Там будут еще дети, такие же, как она. Только вот родители за ними никогда не придут.
Робер и Жюльетт ждут меня у дверей с последними сумками в руках. Я приподнимаю маму, чтобы преодолеть вместе с ней несколько ступенек. Мы садимся с ней на заднее сиденье. Не прошло и минуты, как она позабыла о своем голыше, взгляд ее снова стал пустым. Она вернулась в свою капсулу.
Я поднимаю воротник, мне снова холодно, еще холоднее, чем было только что. Маме будет так одиноко среди этих людей, которых она не знает.

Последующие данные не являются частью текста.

-- ==== Sys2Proof/Machine/HostIf.lean ====
section
/-!
DEFINITION. The host interface (R653–R682): queue pairs, doorbells and fetching, completions and their vectors, link events, registered host
memory, and the commands that move data or set run notices.
-/
namespace Sys2Proof.Machine

/-- Count an access error with its cause (R664). -/
def accessError (m : Mach) (cause : Nat) : Mach := (m.satFld rHS_ACCESS_ERR 0 16 1).setFldOf rHS_ACCESS_ERR 16 4 cause

/-- READY was reached, or ROM recovery serves queue pair 0 (R695, R697). -/
def serving (m : Mach) (t : Nat) : Bool := if inRecovery m then t == 0 else m.flagOf rEF_START 6

/-! ## Queue pairs -/

/-- A queue pair stops (R657, R673): EN clears, and completions of what it fetched are discarded. -/
def stopQueue (m : Mach) (t : Nat) : Mach :=
  let q := queueOf m t
  let cids := (m.hs.cmds.filter (·.q == t)).map (·.cid)
  (setQueue m t { q with dropped := q.dropped ++ cids.filter (fun c => !q.dropped.contains c), unsig := 0 }).setFlagOf (rHS_Q_CFG t) 0 false

/-- A base and ring that R665 allows: aligned host memory, or inside the queue SRAM. -/
def ringPlaced (loc : Bool) (base bytes : Nat) : Bool :=
  if loc then base % 64 == 0 && decide (base + bytes ≤ 131072) else base % 4096 == 0

/-- A write of HS_Q_CFG_t (R665, R683): enables the queue pair after its checks, disables it, or sets its configuration. -/
def writeQCfg (m : Mach) (t v : Nat) : Mach :=
  if isResident m t then m
  else if qEnabled m t then (if bit v 0 then m else m.setFlagOf (rHS_Q_CFG t) 0 false)
  else if outstanding m t ≠ 0 then m
  else if !bit v 0 then m.setRegN (rHS_Q_CFG t) v
  else
    let loc := bit v 1
    let sq := bits v 4 12
    let cq := bits v 16 12
    if sq = 0 ∨ cq = 0 ∨ (!loc ∧ isQspi m) ∨ !ringPlaced loc (m.reg64 (rHS_SQ_BASE_LO t)) (64 * (sq + 1)) ∨
        !ringPlaced loc (m.reg64 (rHS_CQ_BASE_LO t)) (16 * (cq + 1)) then raiseT m 0x0F02 0 0
    else ((setQueue m t Queue.init).setRegN (rHS_Q_CFG t) v).setRegN (rHS_Q_STATUS t) (2 ^ 28)

/-- The checks of a doorbell write (R389, R656, R666): `ok32` says that it is an aligned 32-bit write. -/
def doorbell (m : Mach) (t : Nat) (ok32 : Bool) (n depth : Nat) (f : Mach) : Mach :=
  if !isOn m 17 then accessError m 1
  else if !ok32 then accessError m 3
  else if isResident m t then accessError m 4
  else if !qEnabled m t then accessError m 5
  else if depth ≤ n then raiseT m 0x0F05 t 0
  else f

/-- SQ_TAIL_DOORBELL (R666). -/
def sqDoorbell (m : Mach) (t n : Nat) (ok32 : Bool) : Mach := doorbell m t ok32 n (sqDepth m t) (setQueue m t { queueOf m t with tail := n })

/-- CQ_HEAD_DOORBELL (R666). -/
def cqDoorbell (m : Mach) (t n : Nat) (ok32 : Bool) : Mach :=
  let d := cqDepth m t
  let left := (m.fldOf (rHS_Q_STATUS t) 16 12 + d - n) % d
  doorbell m t ok32 n d (setQueue m t { queueOf m t with used := min (queueOf m t).used left })

/-- SQ_TAIL_DOORBELL (R666). -/
def execSqTailDoorbell (q : Fin 64) (v : Word) (ok32 : Bool) (s : State) : Host.Outcome State Fault Refusal :=
  s.effect (fun m => sqDoorbell m q.val v.toNat ok32)

/-- CQ_HEAD_DOORBELL (R666). -/
def execCqHeadDoorbell (q : Fin 64) (v : Word) (ok32 : Bool) (s : State) : Host.Outcome State Fault Refusal :=
  s.effect (fun m => cqDoorbell m q.val v.toNat ok32)

/-- The opcodes of the catalogue (R676). -/
def opcodes : List Nat :=
  [0x00, 0x01, 0x02, 0x10, 0x11, 0x12, 0x13, 0x14, 0x15, 0x18, 0x19, 0x20, 0x21] ++ (List.range 8).map (· + 0x28) ++
  [0x30, 0x31, 0x32, 0x33, 0x38, 0x39, 0x3A, 0x3C, 0x3D, 0x40, 0x48, 0x49, 0x4A] ++ (List.range 7).map (· + 0x50) ++ [0x58, 0x59]

/-- A command of an undefined opcode begins: it completes with HS_BAD_OPCODE (R676). -/
def badOpcode (m : Mach) (q : Fin 64) (cid op : Nat) : Mach :=
  beginCmd m { q, cid, resv := false } op 0x0F02 noWait (fun m => refuse m q.val cid op 0x0F01 0)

Я уверен, что среди тех, кого она забыла, она чувствовала бы себя лучше.
Часть вторая
Один
Крушение
Это не телевизор, а черт знает что! Честное слово! Кто это там говорит? Обычно со мной оттуда разговаривает эта девушка, светловолосая, а это кто такой? Что это за мужчина? Я его никогда не видела, что он делает в моем телевизоре? Ничего себе! Это что-то новенькое! Забрался в мой телевизор и говорит со мной оттуда, хотя я его об этом не просила. Я хочу, чтобы все было как всегда, хочу разговаривать с той девушкой, моей любимой. Или что, может быть, я нажала не на ту кнопку. Как там, один, нет, два, нет, три, да где же эта светленькая, где моя любимица? Господи, ну никак не найти, да еще эта возня у двери… Что такое? Что там за шум? Как все это действует на нервы…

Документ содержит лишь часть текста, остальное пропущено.